FROM GAILA: All is going well for me so far. I had to move to a new space in the campground so I used my RV skills to dump and fill and back into a space. I was just hoping I would be the only one at the dump station because I didn't want anyone watching me. My friend agreed by saying (in his humorous way), "I hate it when people watch me dump!"
The weather was perfect the day I returned to the trail, after drying out in a motel in Mojave and a huge brunch at Denny's. Fortunately, the rain had stopped and there was no wind or too much sun. I climbed 10 miles to Campana Ridge, surrounded by hundreds of windmills.
|Miles and miles of windmills|
At that time of the morning it was cold and windy. When the sun came up I put my Tilley hat on over my hoodie. I was so upset when I realized the hat had blown off at some point. There was no way I was going to backtrack with only limited water supply and it could be 5 miles before finding it. Fortunately, I had my umbrella for sun protection.
The next day it was raining like crazy - a constant root soaker with lots of fog. Everything again soaked, even inside my tent due to condensation. My umbrella came in very handy once more. Fortunately, my sleeping bag is dry and I sleep warm and comfortable.
|Drying everything out when the rain finally stopped.|
|Hola amigos, cómo me veo?|
|I enjoyed a seat and a water cache provided by PCT trail angels on my hike to Agua Dulce.|
Even though I was told the area I was heading was expecting 1 to 3 inches of snow, I decided to leave Hiker Heaven and keep on truckin.
|Hiked through Vasquez Rocks (click here)|
|My room for the night - a prop for a movie set.|
|The section Dick is hiking this month.|
|BOO enjoys watching Chick Flicks with me!|
|St.
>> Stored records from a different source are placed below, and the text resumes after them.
/-- The corners and ON of a blink rectangle are in range (R757). -/
def State.blinkOk (s : State) (k : Nat) (ctrl : Word) : Bool :=
  s.get F.PNL_BLK_XY1_X k < s.get F.PNL_SIZE_HACT && s.get F.PNL_BLK_XY1_Y k < s.get F.PNL_SIZE_VACT
    && s.get F.PNL_BLK_XY0_X k ≤ s.get F.PNL_BLK_XY1_X k && s.get F.PNL_BLK_XY0_Y k ≤ s.get F.PNL_BLK_XY1_Y k
    && 1 ≤ F.PNL_BLK_CTRL_ON.of ctrl && F.PNL_BLK_CTRL_ON.of ctrl < F.PNL_BLK_CTRL_PERIOD.of ctrl

/-- A write of PNL_BLK_CTRL. -/
def State.blinkCommit (s : State) (w : Who) (k : Nat) (data : Word) : State :=
  s.cfgWrite w (R.PNL_BLK_CTRL.at k) data (fun x => if s.blinkOk k x then Res.applied else Res.refConfig) (fun _ x s =>
    let next := (s.word (R.PNL_BLK_XY0.at k), s.word (R.PNL_BLK_XY1.at k), s.word (R.PNL_BLK_COLOR.at k), x)
    s.setPnl { s.pnl with blinks := putAt {} s.pnl.blinks k { s.pnl.blinks.getD k {} with next := some next } })

/-- A write of PNL_VT keeps the temperatures rising (R755). -/
def State.vtOk (s : State) (i : Nat) (x : Word) : Bool :=
  let t (j : Nat) : Int := toSigned 16 (s.get F.PNL_VT_TEMP j)
  let v := toSigned 16 (F.PNL_VT_TEMP.of x)
  (i = 0 || t (i - 1) < v) && (i = 7 || v < t (i + 1))

/-- A write of a PNL register or of frame memory, after a VSYNC edge that has come. -/
def State.pnlWrite (s : State) (w : Who) (a : Nat) (data : Word) : State :=
  let s := s.pnlNow
  let chk (p : Word → Bool) : Word → Res := fun x => if p x then Res.applied else Res.refConfig
  let off := s.pstate = Ps.off
  if 0x300000 ≤ a then (if w.tenant = 0 then s.plainW Res.applied (fun s => s.setWord a data) else s.plainW Res.refRights id)
  else if sk0Only a && w.bank != 5 then s.plainW Res.refRights id
  else if w.tenant != 0 then (if R.PNL_KEYQ_POP.hit a then s.plainW Res.refRights id else s.refuseWrite w a data Res.refRights)
  else if R.PNL_ACC_LVL.hit a then s.accLvl w data
  else if R.PNL_ACC_TRY.hit a then
    (if bcdOk data then s.plainW Res.applied (fun s => s.setPnl { s.pnl with digits := data }) else s.plainW Res.refConfig id)
  else if R.PNL_WR_CMD.hit a then s.pnlWr data
  else if R.PNL_WR_PT.hit a || R.PNL_WR_VAL.hit a then s.flagWrite a data
  else if R.PNL_ACC_CODE.hit a then
    (if bcdOk data then
      s.auditW w (Tgt.reg a 0 0) Res.applied (fun s => s.setPnl { s.pnl with codes := putAt 0 s.pnl.codes (R.PNL_ACC_CODE.idx a) data })
    else s.auditW w (Tgt.reg a 0 0) Res.refConfig id)
  else if R.PNL_KEYQ_POP.hit a then s.keyPop data
  else if R.PNL_BLK_CTRL.hit a then s.blinkCommit w (R.PNL_BLK_CTRL.idx a) data
  else if R.PNL_SIZE.hit a then s.cfgWrite w a data (chk (fun x => off && frameFits (s.word (R.PNL_FB.at)) x))
  else if R.PNL_FB.hit a then s.cfgWrite w a data (chk (fun x => frameFits x (s.word (R.PNL_SIZE.at))))
    (fun _ _ s => if s.pnlTiming && s.inBlanking then s.setPnl { s.pnl with base := s.get F.PNL_FB_BASE } else s)
  else if R.PNL_CLK.hit a || R.PNL_HTIM.hit a || R.PNL_VTIM.hit a || R.PNL_SYNC.hit a then s.cfgWrite w a data (chk (fun _ => off))
  else if R.PNL_VT.hit a then s.cfgWrite w a data (chk (s.vtOk (R.PNL_VT.idx a)))
  else if R.PNL_CRK_CFG.hit a then s.cfgWrite w a data (chk (fun x => F.PNL_CRK_CFG_RMIN.of x < F.PNL_CRK_CFG_RMAX.of x))
  else if R.PNL_FLT.hit a then s.clearWrite w a data (fun old new s =>
      let cleared (f : Fld) : Bool := f.of old == 1 && f.of new == 0
      s.setPnl { s.pnl with
        crkHi := if cleared F.PNL_FLT_CRACK_OPEN then 0 else s.pnl.crkHi
        crkLo := if cleared F.PNL_FLT_CRACK_SHORT then 0 else s.pnl.crkLo })
  -- a sequence that ON has started before this write goes on (R756)
  else if R.PNL_CTRL.hit a then s.pnlUp.pnlDown.kindWrite w a data
  else s.kindWrite w a data

/-- The word a PNL register reads as. -/
def State.pnlWord (s : State) (a : Nat) : Word :=
  if R.PNL_STAT.hit a then setBits (s.pnlNow.word a) 0 10 s.pnlLine
  else if R.PNL_KEYQ_HEAD0.hit a then (match s.pnl.keyq with | e :: _ => Word.ofN e.ms | [] => 0)
  else if R.PNL_KEYQ_HEAD1.hit a then (match s.pnl.keyq with | e :: _ => Word.ofN (e.code + 65536 * e.qseq) | [] => 0)
  else if R.PNL_KEYQ_STAT.hit a then Word.ofN s.pnl.keyq.length
  else s.word a

def execPnlBlinkCommit (p : Path) (k : Fin 8) (data : Word) (s : State) : Out :=
  .next (s.byPath p (fun w s => s.pnlWrite w (R.PNL_BLK_CTRL.at k.val) data))
def execPnlKeyqPop (p : Path) (data : Word) (s : State) : Out :=
  .next (s.byPath p (fun w s => s.pnlWrite w (R.PNL_KEYQ_POP.at) data))
def execPnlAccessTry (p : Path) (data : Word) (s : State) : Out :=
  .next (s.byPath p (fun w s => s.pnlWrite w (R.PNL_ACC_LVL.at) data))
def execPnlWrite (p : Path) (s : State) : Out := .next (s.byPath p (fun w s => s.pnlWrite w (R.PNL_WR_CMD.at) 1))
def execPnlRelinquish (p : Path) (s : State) : Out := .next (s.byPath p (fun w s => s.pnlWrite w (R.PNL_WR_CMD.at) 3))

end Sys2Proof.Machine
end

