/-- The comparator of a contact is sampled `k` times in a row at the level `raw` (R415, R416). While VF_LOW is 1 the state is
frozen (R431). -/
def State.diSample (s : State) (n : Nat) (raw : Bool) (k : Nat) : State :=
  if !s.bit F.DI_CFG_EN n || k = 0 then s
  else
    let inv := s.fio.invBy.getLsbD n && s.fio.raw.getLsbD n == raw
    let s := s.setFio { s.fio with raw := bv64Set s.fio.raw n raw, invBy := bv64Set s.fio.invBy n inv }
    let m := diNeed (s.get F.DI_CFG_DEB n) - s.diRun n
    if s.bit F.FIO_GSTAT_VF_LOW || (raw != s.bit F.DI_CFG_INV n) == s.fio.di.getLsbD n then s.diPass n k 0
    else if k < m then s.diPass n k (s.diRun n + k)
    else
      let s := s.diPass n m 0
      let s := (s.setFio { s.fio with invBy := bv64Set s.fio.invBy n false }).diFlip n inv
      s.diPass n (k - m) 0

def execDiStateChange (n : Fin 64) (raw : Bool) (k : Nat) (s : State) : Out := .next (s.pdDo (fun s => s.diSample n.val raw k))

/-- An input is switched off: the raw level that the coil drive reads falls to 0 (R420), an edge of every contact that it serves
(log entry 147). -/
def State.diDrop (s : State) (n : Nat) : State :=
  let s := s.setFio { s.fio with raw := bv64Set s.fio.raw n false }
  s.each (List.range 32) (fun m s =>
    let s := if s.get F.CD_ENDC_OP_DI m = n then s.cdContact m s.now s.now 1 true (!s.bit F.CD_ENDC_OP_POL m) else s
    if s.get F.CD_ENDC_CL_DI m = n then s.cdContact m s.now s.now 1 false (!s.bit F.CD_ENDC_CL_POL m) else s)

/-- A write of DI_CFG (R414, R420). -/
def State.diCfgWrite (s : State) (w : Who) (n : Nat) (data : Word) : State :=
  s.cfgWrite w (R.DI_CFG.at n) data (fun x => if F.DI_CFG_WET.of x = 3 then Res.refConfig else Res.applied) (fun old new s =>
    let on (x : Word) : Bool := F.DI_CFG_EN.of x == 1
    let flip := on old && on new && F.DI_CFG_INV.of old != F.DI_CFG_INV.of new
    let s := s.setFio { s.fio with invBy := bv64Set s.fio.invBy n (on old && on new && (s.fio.invBy.getLsbD n != flip)) }
    let s := if on old && !on new && s.fio.raw.getLsbD n then s.diDrop n else s
    if on old == on new && !flip && F.DI_CFG_WET.of old = F.DI_CFG_WET.of new then s
    else s.setFio { s.fio with runs := Tab.set (fun _ => 0) s.fio.runs n 0, sampAt := Tab.set (fun _ => 0) s.fio.sampAt n s.now })

/-- A write of DI_CNTSET (R417). -/
def State.diCntSet (s : State) (w : Who) (n : Nat) (data : Word) : State :=
  s.auditW w (Tgt.reg (R.DI_CNTSET.at n) (s.word (R.DI_CNT.at n)) data) Res.applied (fun s => s.setWord (R.DI_CNT.at n) data)

/-- The device tick writes every contact point (R418, R421). -/
def State.contactTick (s : State) : State :=
  s.each (List.range 64) (fun n s => (s.diSource n 0).diSource n 1)

/-- The device tick reaches the power die: snapshots, checks and contact points (R345, R418). -/
def execPdTickArrival (s : State) : Out := .next (s.pdTick.contactTick)

/-! ### Relay drivers (R422 to R427) -/

def State.doOf (s : State) (n : Nat) : DoOut := Tab.get (fun _ => {}) s.fio.dos n
def State.setDo (s : State) (n : Nat) (d : DoOut) : State := s.setFio { s.fio with dos := Tab.set (fun _ => {}) s.fio.dos n d }
def State.doClosed (s : State) (n : Nat) : Bool := s.bit F.DO_STAT_OUT n

/-- v > 0.5 (R423). -/
def overHalf (v : Word) : Bool := fLt 0x3F000000 v

/-- The latest command asks for closed. -/
def State.doCmd (s : State) (n : Nat) : Bool := match s.cmdOf Cls.relay n with | some v => overHalf v | none => false

/-- What the output acts on in safe state, none outside it. -/
def State.doActing (s : State) (n : Nat) : Option (Option SafeEntry) :=
  let o := s.safeOf Cls.relay n
  if o.inSafe then some o.acting else none

/-- The state the output is to take, and whether at once (R424, R425, R427). A write of EN to 0 since the last evaluation opens it, even
if EN is 1 again. -/
def State.doWant (s : State) (n : Nat) : Bool × Bool :=
  let entered := s.doActing n != (s.doOf n).acted
  if s.word (R.DO_FLT.at n) != 0 || !s.bit F.DO_CFG_EN n || (s.doOf n).offReq then (false, true)
  else
    match s.doActing n with
    | some none => (false, true)
    | some (some e) =>
      if e.option = Opt.closed then (true, entered) else if e.option = Opt.holdLast then (s.doClosed n, true) else (false, entered)
    | none => (s.doCmd n, false)

/-- A trip since the last evaluation opens the output, from the trip on (R423, R425). -/
def State.doTripped (s : State) (n : Nat) : State :=
  let d := s.doOf n
  match d.tripAt with
  | some t => (s.put F.DO_STAT_OUT 0 n).setDo n { d with tripAt := none, since := t }
  | none => s

/-- One evaluation of an output (R423). -/
def State.doEval (s : State) (n : Nat) : State :=
  let s := s.doTripped n
  let x := s.doWant n
  let d := s.doOf n
  let s := s.put F.DO_STAT_CMD (b2n (s.doCmd n)) n
  let s := s.setDo n { d with acted := s.doActing n, offReq := false }
  let least := 100000 * (if s.doClosed n then s.get F.DO_TIME_MIN_ON n else s.get F.DO_TIME_MIN_OFF n)
  if x.1 = s.doClosed n then s.put F.DO_STAT_PEND 0 n
  else if x.2 || d.since + least ≤ s.now then
    ((s.put F.DO_STAT_OUT (b2n x.1) n).put F.DO_STAT_PEND 0 n).setDo n { s.doOf n with since := s.now }
  else s.put F.DO_STAT_PEND 1 n

/-- Every output, 1 ms after the last evaluation. -/
def execDoEval (s : State) : Out :=
  .next (s.pdDo (fun s =>
    let s := s.reach (s.fio.evalAt + 1000)
    (s.setFio { s.fio with evalAt := s.now }).each (List.range 32) (fun n s => s.doEval n)))

/-- A command reaches the output; it acts at the next evaluation, outside safe state. -/
def State.fioCommand (s : State) (cls n : Nat) : State :=
  match s.fwdTake cls n with
  | (none, s) => s
  | (some f, s) => s.setCmd cls n f.value

def execDoCommand (n : Fin 32) (s : State) : Out := .next (s.pdDo (fun s => s.fioCommand Cls.relay n.val))

/-- The minimum time of an output with a waiting change ends. -/
def execDoMinTimeExpiry (n : Fin 32) (s : State) : Out :=
  .next (if s.bit F.DO_STAT_PEND n.val then
      let least := 100000 * (if s.doClosed n.val then s.get F.DO_TIME_MIN_ON n.val else s.get F.DO_TIME_MIN_OFF n.val)
      (s.reach ((s.doOf n.val).since + least)).doEval n.val
    else s)

/-- The switch itself is closed: a trip has not opened it since the last evaluation (R425). -/
def State.doConducts (s : State) (n : Nat) : Bool := s.doClosed n && (s.doOf n).tripAt.isNone

/-- A closed switch trips (R425). -/
def State.doTrip (s : State) (n : Nat) (f : Fld) : State :=
  if !s.doConducts n || s.word (R.DO_FLT.at n) != 0 then s
  else
    let s := (s.put f 1 n).setDo n { s.doOf n with tripAt := some s.now }
    s.pdErr (s.ptTenant (s.cmdPoint Cls.relay n)) 0x04 f.lo (leBytes 1 n ++ leBytes 1 f.lo ++ leBytes 1 1)

/-- A closed switch has stayed in current limit for 2 ms, which can have begun when it closed. -/
def State.doOverTime (s : State) (n : Nat) : State :=
  if !s.doConducts n || s.word (R.DO_FLT.at n) != 0 then s else (s.reach ((s.doOf n).since + 2000)).doTrip n F.DO_FLT_OVC

def execDoOvercurrent (n : Fin 32) (s : State) : Out := .next (s.pdDo (fun s => s.doOverTime n.val))
def execDoThermalTrip (n : Fin 32) (s : State) : Out := .next (s.pdDo (fun s => s.doTrip n.val F.DO_FLT_THERM))

/-- Open-load detection is timed: enabled, open, VFIELD not low (R426). -/
def State.doOlTimed (s : State) (n : Nat) : Bool :=
  s.bit F.DO_CFG_OL_EN n && !s.doClosed n && !s.bit F.FIO_GSTAT_VF_LOW

/-- The pin has stayed below (v) or above 3 V for 1 s of open time: since it opened, VF_LOW ended and OL_EN was set, and since it
was last known on the other side. -/
def State.doOpenload (s : State) (n : Nat) (v : Bool) : State :=
  if s.doOlTimed n then
    let d := s.doOf n
    let s := (s.reach (Nat.max (Nat.max d.since s.fio.vfAt) (if v then d.below else d.above) + 1000000)).put F.DO_STAT_OPENLOAD (b2n v) n
    s.setDo n (if v then { d with above := s.now } else { d with below := s.now })
  else s

def execDoOpenloadDetect (n : Fin 32) (s : State) : Out := .next (s.pdDo (fun s => s.doOpenload n.val true))
def execDoOpenloadClear (n : Fin 32) (s : State) : Out := .next (s.pdDo (fun s => s.doOpenload n.val false))

/-! ### Analog outputs (R428 to R430) -/

/-- 1 V in the units of va. -/
def aoVolt : Nat := 2 ^ 149 * 10000

def State.aoVa (s : State) (n : Nat) : Nat := Tab.get (fun _ => 0) s.fio.ao n

/-- vt := min(max(v, 0.0), 10.0), in the units of va. -/
def aoTarget (v : Word) : Nat := if fNeg v || !fFinite v then 0 else Nat.min ((fAt v (-149)).toNat * 10000) (10 * aoVolt)

/-- The code of R428, exact until it is rounded. -/
def aoCode (va : Nat) (gain ofs : Word) : Nat :=
  let num : Int := (va : Int) * 4095 * fAt gain (-149) + fAt ofs (-149) * ((2 ^ 149 * 100000 : Nat) : Int)
  let den : Int := ((2 ^ 298 * 100000 : Nat) : Int)
  (max 0 (min 4095 ((2 * num + den) / (2 * den)))).toNat

/-- va takes a value, and VOUT and CODE follow. -/
def State.aoSet (s : State) (n va : Nat) : State :=
  let s := s.setFio { s.fio with ao := Tab.set (fun _ => 0) s.fio.ao n va }
  (s.put F.AO_STAT_VOUT (va * 1000 / aoVolt) n).put F.AO_STAT_CODE (aoCode va (s.otp (0x700 + 8 * n)) (s.otp (0x704 + 8 * n))) n

/-- va moves toward vt by at most SLEW / 10 mV (R428). -/
def aoSlew (va vt slew : Nat) : Nat :=
  let d := slew * 2 ^ 149
  if slew = 0 then vt else if va ≤ vt then Nat.min vt (va + d) else Nat.max vt (va - d)

/-- The next va of an output; a write of EN to 0 since the last update sets it to 0 V, even if EN is 1 again (R430). -/
def State.aoNext (s : State) (n : Nat) : Nat :=
  let va := s.aoVa n
  let o := s.safeOf Cls.ao n
  if s.bit F.AO_FLT_OVL n || !s.bit F.AO_CFG_EN n || s.fio.aoOff.contains n then 0
  else if o.inSafe then
    match o.acting with
    | none => 0
    | some e => if e.option = Opt.holdLast then va else e.value * 10 * 2 ^ 149
  else
    match s.cmdOf Cls.ao n with
    | none => va
    | some v => aoSlew va (aoTarget v) (s.get F.AO_CFG_SLEW n)

/-- Every output, 100 µs after the last update. -/
def execAoUpdate (s : State) : Out :=
  .next (s.pdDo (fun s =>
    let s := s.reach (s.fio.aoAt + 100)
    let s := (s.setFio { s.fio with aoAt := s.now }).each (List.range 16) (fun n s => s.aoSet n (s.aoNext n))
    s.setFio { s.fio with aoOff := [] }))

def execAoCommand (n : Fin 16) (s : State) : Out := .next (s.pdDo (fun s => s.fioCommand Cls.ao n.val))

/-- The 100 ms in current limit begin no earlier than now. -/
def State.aoLimit (s : State) (n : Nat) : State := s.setFio { s.fio with aoLim := Tab.set (fun _ => 0) s.fio.aoLim n s.now }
Patrick's Day lunch at the Senior Center with mom.|
(She's the good-looking one with the white sweater)
|Happy hour with our Canadian friends. We connect every year when we're in the south.|
**That night out of Mohave I camped on an exposed ridge about 10 miles south surrounded by a forest of wind generators. It's almost like sleeping in a railyard full of trains going through. I didn’t realize how much noise they make and each one seems to have its own tone. Over the years they’ve grown bigger with each generator and I could see all the generators from my perch. The newest ones are as large as redwood trees.
Some windmills are actually broken like skeletons and others are wounded, with blades missing almost as if they’ve been sheared off. I ran into a firefighter doing trail maintenance on the way up and he explained to me that what happens is the bearings go out on them occasionally and they start free wheeling. In a bad windstorm they sometimes shut the highways down because the blades will break off and can actually travel a mile or more and do a lot of damage.
***Hiker town (not to be confused with Hiker Heaven) is a goofy little place and looks like a movie set - churches, saloon with a dozen little false facade houses. The guy who lives there lets PCT hikers camp there for a fee which supports him a bit. I needed water otherwise this is a place I would have passed by. There was a Do not Disturb sign on his door so I just took water and headed up the trail hiking the distance needed to get off the Tejon Ranch where I could camp. (An agreement between the Tejon Ranch Company and a coalition of environmental groups is designed to permanently protect 240,000 acres of the historic ranch. It is the largest conservation and land-use pact in California history.)